= Beginning of Section =

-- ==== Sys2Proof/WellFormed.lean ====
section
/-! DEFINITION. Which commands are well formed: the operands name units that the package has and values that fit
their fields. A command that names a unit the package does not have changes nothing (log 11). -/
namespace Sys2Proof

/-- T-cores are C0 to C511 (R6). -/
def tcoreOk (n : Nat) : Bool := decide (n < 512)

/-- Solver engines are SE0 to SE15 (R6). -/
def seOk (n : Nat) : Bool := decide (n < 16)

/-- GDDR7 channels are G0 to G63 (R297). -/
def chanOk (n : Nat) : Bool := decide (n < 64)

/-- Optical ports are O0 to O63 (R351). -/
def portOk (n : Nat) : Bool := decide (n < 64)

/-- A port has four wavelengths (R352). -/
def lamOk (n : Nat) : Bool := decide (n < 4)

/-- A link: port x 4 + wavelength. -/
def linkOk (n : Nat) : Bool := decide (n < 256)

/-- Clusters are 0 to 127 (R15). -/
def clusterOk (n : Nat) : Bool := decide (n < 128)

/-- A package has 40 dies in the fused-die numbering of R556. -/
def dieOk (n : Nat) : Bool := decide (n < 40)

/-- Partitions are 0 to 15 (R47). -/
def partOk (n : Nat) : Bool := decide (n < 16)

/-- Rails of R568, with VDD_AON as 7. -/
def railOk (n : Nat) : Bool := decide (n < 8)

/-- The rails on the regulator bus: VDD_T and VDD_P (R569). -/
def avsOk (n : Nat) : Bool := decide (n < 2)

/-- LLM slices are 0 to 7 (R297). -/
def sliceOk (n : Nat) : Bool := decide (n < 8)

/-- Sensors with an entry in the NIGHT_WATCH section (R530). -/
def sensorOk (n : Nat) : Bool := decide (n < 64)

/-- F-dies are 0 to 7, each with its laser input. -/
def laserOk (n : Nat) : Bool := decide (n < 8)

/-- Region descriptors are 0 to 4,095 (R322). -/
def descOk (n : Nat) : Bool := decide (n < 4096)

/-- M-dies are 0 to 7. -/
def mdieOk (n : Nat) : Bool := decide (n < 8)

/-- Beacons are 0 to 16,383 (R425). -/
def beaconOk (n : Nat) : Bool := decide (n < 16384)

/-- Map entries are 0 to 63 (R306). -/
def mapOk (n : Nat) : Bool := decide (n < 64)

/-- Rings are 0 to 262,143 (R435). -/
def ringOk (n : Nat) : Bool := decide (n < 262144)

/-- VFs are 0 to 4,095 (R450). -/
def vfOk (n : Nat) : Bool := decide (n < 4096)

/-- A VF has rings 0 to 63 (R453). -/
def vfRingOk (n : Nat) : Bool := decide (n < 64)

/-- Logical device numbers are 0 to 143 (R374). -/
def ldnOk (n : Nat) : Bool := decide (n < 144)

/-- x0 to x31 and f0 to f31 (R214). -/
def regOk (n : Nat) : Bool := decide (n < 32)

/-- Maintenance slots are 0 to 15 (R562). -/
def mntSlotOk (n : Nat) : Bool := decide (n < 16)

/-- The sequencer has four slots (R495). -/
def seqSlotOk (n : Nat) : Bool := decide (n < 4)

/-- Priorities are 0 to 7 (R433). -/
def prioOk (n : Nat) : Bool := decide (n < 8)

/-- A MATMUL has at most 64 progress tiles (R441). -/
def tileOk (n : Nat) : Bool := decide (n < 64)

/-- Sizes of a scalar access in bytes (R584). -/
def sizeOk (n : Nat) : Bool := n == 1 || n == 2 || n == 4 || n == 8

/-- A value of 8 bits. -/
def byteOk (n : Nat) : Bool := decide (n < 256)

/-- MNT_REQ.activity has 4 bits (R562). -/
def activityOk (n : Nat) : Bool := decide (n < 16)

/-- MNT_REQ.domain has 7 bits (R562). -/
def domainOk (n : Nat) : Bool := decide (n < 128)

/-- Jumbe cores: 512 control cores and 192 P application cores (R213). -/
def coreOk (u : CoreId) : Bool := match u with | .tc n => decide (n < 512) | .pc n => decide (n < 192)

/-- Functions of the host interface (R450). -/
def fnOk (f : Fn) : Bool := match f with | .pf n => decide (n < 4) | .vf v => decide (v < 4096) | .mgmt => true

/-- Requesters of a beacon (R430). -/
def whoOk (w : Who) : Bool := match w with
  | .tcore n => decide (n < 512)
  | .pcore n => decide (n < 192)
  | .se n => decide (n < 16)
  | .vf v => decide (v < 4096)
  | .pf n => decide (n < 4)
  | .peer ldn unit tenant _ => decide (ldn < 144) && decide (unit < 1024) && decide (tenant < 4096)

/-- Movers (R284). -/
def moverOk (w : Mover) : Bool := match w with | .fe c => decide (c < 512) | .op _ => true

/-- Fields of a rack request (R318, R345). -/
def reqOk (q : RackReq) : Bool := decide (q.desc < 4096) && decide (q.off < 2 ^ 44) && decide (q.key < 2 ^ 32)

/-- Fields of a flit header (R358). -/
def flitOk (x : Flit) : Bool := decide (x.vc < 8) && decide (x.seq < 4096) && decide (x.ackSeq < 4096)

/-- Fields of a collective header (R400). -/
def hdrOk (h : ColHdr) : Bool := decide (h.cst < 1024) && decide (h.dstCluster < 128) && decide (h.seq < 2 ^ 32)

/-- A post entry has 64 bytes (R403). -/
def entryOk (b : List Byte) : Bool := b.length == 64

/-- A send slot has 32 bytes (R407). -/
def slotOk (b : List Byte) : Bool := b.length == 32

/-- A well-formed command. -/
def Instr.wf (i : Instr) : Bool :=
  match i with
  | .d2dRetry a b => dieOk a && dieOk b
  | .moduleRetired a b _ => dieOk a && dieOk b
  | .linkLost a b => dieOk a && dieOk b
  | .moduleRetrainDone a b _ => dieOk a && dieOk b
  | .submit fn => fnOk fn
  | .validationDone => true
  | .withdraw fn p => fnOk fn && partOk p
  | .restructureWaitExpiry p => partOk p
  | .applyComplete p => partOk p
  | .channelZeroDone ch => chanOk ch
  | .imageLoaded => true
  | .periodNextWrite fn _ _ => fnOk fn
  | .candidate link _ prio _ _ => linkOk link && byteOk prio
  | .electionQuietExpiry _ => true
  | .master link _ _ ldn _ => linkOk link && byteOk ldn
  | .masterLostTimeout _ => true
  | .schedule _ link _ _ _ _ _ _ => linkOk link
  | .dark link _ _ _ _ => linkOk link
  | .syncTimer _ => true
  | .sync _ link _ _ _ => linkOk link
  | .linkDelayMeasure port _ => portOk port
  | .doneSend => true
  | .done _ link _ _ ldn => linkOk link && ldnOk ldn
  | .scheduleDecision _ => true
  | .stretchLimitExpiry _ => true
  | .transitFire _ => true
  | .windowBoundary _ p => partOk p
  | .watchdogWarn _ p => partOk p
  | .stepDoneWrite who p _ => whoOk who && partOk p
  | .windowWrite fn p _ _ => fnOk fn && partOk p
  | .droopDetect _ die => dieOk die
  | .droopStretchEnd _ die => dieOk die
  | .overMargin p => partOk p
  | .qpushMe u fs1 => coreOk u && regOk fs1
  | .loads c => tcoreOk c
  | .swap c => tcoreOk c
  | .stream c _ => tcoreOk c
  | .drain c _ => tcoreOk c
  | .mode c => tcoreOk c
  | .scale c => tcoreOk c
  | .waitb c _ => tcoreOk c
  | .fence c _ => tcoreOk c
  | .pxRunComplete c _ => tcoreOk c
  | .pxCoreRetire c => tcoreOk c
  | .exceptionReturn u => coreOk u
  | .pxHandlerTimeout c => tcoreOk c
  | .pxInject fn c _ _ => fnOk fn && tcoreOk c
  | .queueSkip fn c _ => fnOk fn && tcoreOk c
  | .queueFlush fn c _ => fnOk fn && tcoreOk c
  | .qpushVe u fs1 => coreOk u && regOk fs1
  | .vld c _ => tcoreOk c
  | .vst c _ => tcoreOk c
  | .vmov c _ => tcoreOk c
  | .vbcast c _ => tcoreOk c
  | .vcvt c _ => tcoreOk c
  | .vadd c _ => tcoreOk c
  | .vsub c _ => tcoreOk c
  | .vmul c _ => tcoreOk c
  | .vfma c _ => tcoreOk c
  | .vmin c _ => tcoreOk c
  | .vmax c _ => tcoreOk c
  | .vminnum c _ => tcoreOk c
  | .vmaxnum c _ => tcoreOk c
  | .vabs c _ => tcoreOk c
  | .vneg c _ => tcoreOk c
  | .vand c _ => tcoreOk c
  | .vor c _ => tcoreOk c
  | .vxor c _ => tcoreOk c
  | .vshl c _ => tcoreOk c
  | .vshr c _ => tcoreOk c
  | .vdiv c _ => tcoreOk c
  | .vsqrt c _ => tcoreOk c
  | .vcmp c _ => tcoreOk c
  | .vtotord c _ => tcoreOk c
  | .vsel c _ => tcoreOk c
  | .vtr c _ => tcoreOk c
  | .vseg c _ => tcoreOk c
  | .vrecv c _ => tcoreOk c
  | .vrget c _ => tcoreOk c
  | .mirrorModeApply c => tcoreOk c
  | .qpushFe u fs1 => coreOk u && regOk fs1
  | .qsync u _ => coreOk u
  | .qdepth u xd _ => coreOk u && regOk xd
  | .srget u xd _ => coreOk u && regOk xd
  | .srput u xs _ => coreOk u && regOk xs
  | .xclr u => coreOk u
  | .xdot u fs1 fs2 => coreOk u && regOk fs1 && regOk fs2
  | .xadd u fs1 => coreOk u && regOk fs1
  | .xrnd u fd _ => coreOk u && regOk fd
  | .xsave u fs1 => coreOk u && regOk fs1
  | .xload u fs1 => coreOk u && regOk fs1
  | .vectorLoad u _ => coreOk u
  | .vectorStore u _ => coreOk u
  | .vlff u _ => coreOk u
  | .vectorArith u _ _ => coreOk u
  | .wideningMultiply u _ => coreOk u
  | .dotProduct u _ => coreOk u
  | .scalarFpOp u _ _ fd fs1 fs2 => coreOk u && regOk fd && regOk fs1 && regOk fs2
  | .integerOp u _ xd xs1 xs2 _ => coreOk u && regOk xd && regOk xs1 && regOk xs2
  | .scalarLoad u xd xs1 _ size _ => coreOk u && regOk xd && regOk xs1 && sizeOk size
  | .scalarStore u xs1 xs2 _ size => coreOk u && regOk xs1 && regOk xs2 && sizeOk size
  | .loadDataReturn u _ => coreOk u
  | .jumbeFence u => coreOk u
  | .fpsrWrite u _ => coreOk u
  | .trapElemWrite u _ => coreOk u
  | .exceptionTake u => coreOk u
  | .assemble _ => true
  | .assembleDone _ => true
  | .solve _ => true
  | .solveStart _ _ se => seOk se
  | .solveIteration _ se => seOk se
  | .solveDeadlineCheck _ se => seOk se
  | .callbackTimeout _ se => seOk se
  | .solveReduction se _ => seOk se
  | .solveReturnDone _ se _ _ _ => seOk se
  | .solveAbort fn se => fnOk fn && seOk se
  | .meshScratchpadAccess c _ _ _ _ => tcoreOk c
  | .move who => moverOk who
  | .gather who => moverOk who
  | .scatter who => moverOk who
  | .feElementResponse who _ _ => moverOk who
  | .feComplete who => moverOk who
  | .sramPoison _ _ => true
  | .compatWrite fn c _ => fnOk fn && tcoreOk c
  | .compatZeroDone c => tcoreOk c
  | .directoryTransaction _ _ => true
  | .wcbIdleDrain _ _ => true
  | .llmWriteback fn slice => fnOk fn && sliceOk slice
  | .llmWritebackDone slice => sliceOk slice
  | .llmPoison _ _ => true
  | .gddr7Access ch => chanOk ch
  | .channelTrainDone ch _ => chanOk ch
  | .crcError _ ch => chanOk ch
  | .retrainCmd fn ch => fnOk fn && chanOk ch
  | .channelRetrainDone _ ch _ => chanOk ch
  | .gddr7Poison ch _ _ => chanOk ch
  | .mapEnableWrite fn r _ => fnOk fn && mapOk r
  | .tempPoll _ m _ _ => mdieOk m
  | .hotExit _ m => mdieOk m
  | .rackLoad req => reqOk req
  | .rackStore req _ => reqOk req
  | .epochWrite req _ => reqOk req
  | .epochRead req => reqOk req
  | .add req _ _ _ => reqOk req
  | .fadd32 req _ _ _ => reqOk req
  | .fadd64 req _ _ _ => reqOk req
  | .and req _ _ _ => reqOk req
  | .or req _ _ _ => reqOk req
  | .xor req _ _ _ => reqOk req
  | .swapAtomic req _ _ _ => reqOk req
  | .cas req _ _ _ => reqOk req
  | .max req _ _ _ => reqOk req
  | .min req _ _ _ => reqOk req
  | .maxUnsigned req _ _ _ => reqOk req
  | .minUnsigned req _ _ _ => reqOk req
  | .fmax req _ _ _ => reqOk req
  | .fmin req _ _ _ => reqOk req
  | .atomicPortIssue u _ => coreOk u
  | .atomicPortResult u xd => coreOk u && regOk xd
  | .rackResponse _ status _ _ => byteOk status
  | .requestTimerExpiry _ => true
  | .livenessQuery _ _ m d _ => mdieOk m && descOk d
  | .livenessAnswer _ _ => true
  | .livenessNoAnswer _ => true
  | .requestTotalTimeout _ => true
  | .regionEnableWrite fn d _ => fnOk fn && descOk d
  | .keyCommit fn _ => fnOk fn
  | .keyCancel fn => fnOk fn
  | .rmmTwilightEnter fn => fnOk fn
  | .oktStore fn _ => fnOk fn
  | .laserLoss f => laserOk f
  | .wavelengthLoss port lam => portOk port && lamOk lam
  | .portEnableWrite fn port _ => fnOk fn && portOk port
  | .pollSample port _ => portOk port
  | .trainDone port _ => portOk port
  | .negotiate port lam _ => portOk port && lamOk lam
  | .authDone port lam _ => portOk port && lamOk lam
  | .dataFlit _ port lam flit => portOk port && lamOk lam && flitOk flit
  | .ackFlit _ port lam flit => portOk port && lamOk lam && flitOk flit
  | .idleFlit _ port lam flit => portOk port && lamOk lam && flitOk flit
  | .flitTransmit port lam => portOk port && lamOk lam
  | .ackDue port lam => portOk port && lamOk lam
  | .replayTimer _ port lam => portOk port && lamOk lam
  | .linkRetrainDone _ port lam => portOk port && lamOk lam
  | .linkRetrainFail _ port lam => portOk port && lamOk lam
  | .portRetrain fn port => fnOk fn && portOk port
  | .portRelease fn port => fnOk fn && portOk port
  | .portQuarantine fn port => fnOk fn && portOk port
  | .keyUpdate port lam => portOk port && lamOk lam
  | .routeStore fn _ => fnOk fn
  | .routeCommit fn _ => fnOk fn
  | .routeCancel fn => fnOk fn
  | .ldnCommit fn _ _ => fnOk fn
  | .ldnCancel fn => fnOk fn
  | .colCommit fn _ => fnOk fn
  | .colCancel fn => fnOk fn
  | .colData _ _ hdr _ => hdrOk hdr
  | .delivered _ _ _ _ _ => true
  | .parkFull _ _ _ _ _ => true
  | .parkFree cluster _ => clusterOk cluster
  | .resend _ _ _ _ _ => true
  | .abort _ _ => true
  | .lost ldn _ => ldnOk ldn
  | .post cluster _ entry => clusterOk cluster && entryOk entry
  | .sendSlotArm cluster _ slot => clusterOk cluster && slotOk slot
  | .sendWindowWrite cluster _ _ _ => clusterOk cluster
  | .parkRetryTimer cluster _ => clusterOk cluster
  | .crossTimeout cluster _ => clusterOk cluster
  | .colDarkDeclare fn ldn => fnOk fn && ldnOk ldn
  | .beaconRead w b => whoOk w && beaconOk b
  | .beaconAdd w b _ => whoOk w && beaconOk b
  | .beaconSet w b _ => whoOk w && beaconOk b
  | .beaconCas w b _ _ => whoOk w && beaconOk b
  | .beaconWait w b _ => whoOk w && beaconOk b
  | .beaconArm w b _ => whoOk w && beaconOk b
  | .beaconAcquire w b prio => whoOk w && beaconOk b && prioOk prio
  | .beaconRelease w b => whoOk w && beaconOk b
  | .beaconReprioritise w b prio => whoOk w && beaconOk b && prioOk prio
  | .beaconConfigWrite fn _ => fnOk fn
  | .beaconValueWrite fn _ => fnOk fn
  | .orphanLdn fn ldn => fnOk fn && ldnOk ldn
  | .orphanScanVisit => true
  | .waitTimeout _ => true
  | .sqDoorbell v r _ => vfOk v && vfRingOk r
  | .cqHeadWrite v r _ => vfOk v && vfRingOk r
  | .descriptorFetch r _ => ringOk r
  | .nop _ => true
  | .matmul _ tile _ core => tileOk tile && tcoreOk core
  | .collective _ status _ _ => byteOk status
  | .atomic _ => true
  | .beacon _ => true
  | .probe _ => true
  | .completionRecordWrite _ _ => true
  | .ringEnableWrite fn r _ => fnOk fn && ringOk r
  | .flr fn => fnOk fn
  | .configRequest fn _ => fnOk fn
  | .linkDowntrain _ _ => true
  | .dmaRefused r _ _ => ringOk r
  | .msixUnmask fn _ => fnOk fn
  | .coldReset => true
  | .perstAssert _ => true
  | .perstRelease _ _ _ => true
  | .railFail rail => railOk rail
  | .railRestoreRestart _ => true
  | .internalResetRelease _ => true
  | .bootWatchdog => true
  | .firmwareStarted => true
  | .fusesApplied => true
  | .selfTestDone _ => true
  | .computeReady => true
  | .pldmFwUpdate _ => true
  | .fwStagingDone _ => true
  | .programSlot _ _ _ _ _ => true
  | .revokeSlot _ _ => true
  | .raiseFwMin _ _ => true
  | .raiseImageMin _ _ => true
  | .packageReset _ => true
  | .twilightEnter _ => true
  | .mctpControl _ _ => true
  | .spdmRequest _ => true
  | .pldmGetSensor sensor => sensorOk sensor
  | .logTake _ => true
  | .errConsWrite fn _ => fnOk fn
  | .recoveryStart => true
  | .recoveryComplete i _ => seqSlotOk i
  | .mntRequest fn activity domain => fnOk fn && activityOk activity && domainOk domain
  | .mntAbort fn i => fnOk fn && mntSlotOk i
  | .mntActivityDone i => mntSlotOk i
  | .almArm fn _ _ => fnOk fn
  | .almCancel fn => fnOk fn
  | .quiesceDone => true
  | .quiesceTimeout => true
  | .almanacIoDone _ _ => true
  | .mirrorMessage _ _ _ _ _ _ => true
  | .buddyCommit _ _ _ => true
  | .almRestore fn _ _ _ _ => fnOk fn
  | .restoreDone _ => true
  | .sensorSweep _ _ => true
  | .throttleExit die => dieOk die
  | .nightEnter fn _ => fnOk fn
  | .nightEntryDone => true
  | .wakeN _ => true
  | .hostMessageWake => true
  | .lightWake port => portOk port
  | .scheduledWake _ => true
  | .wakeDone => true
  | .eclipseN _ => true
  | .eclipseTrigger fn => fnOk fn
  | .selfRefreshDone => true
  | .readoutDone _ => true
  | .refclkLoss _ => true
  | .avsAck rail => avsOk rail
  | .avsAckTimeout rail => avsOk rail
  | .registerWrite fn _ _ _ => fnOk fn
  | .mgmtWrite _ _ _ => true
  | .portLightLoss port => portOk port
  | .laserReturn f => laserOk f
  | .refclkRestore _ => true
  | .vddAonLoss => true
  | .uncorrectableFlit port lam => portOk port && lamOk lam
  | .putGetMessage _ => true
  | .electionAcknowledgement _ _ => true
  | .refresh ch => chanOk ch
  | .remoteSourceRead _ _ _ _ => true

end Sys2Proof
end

= End of Section =
= Beginning of Section =

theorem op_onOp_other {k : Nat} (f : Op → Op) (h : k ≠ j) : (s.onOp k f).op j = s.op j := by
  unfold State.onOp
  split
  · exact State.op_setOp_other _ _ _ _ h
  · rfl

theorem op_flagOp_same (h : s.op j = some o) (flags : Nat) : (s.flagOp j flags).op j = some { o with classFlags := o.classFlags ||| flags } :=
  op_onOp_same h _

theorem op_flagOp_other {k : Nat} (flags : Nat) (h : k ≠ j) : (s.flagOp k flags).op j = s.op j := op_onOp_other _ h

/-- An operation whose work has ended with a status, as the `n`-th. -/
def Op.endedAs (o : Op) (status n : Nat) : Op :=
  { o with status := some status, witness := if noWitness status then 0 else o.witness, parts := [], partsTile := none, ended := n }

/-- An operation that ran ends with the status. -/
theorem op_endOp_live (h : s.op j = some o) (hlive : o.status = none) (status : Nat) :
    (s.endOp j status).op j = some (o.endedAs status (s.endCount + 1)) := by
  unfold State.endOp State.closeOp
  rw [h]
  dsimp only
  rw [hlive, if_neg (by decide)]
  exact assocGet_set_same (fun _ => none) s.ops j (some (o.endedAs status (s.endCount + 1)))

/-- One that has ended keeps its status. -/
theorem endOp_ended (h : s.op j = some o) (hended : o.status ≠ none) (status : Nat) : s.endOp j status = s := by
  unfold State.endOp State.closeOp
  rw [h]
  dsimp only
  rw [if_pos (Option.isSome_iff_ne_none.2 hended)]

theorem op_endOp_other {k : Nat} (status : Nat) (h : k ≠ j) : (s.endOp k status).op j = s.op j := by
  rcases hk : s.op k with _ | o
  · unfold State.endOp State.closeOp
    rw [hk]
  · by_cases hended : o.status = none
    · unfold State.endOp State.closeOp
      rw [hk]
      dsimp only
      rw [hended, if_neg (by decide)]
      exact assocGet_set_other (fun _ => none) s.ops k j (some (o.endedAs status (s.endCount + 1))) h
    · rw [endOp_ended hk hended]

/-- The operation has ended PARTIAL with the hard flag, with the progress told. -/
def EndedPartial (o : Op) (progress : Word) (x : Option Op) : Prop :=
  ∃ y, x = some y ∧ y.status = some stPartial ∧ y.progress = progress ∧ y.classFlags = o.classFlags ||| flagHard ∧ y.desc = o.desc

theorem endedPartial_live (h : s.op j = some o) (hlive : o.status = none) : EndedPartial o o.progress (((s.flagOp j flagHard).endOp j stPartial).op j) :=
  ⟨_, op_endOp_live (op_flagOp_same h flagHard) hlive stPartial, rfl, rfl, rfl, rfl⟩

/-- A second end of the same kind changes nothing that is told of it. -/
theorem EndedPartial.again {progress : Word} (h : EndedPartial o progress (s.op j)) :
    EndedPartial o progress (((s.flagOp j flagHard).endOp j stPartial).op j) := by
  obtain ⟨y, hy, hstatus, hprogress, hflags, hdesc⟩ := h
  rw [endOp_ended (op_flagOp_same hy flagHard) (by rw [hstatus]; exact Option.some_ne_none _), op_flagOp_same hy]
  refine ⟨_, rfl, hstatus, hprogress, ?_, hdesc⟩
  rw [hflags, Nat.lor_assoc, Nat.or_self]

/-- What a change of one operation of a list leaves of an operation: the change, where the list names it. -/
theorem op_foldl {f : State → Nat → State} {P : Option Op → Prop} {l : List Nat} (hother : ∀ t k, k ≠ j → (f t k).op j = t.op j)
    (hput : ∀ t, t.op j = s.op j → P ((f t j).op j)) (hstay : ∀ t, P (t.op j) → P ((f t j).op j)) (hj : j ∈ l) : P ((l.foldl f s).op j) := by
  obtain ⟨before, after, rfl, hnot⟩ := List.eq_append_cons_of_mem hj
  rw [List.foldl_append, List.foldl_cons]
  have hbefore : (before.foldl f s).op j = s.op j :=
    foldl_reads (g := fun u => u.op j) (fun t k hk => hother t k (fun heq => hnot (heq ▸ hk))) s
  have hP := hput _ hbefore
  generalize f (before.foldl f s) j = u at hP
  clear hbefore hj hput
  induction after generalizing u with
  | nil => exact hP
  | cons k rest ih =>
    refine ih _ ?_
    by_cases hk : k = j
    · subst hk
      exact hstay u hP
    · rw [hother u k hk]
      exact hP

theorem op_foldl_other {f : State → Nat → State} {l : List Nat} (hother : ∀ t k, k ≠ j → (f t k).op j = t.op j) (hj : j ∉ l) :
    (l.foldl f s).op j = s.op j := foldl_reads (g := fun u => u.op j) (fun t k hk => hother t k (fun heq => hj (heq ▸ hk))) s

= End of Section =

**WHAT YOU WILL DO:** Using the records above, copy word for word the line with "VDD_AON as 7. -/", the line with "4,095 (R322). -/", and every line between them.

**EXERCISE OUTPUT:**
/-- Rails of R568, with VDD_AON as 7. -/
def railOk (n : Nat) : Bool := decide (n < 8)

/-- The rails on the regulator bus: VDD_T and VDD_P (R569). -/
def avsOk (n : Nat) : Bool := decide (n < 2)

/-- LLM slices are 0 to 7 (R297). -/
def sliceOk (n : Nat) : Bool := decide (n < 8)

/-- Sensors with an entry in the NIGHT_WATCH section (R530). -/
def sensorOk (n : Nat) : Bool := decide (n < 64)

/-- F-dies are 0 to 7, each with its laser input. -/
def laserOk (n : Nat) : Bool := decide (n < 8)

/-- Region descriptors are 0 to 4,095 (R322). -/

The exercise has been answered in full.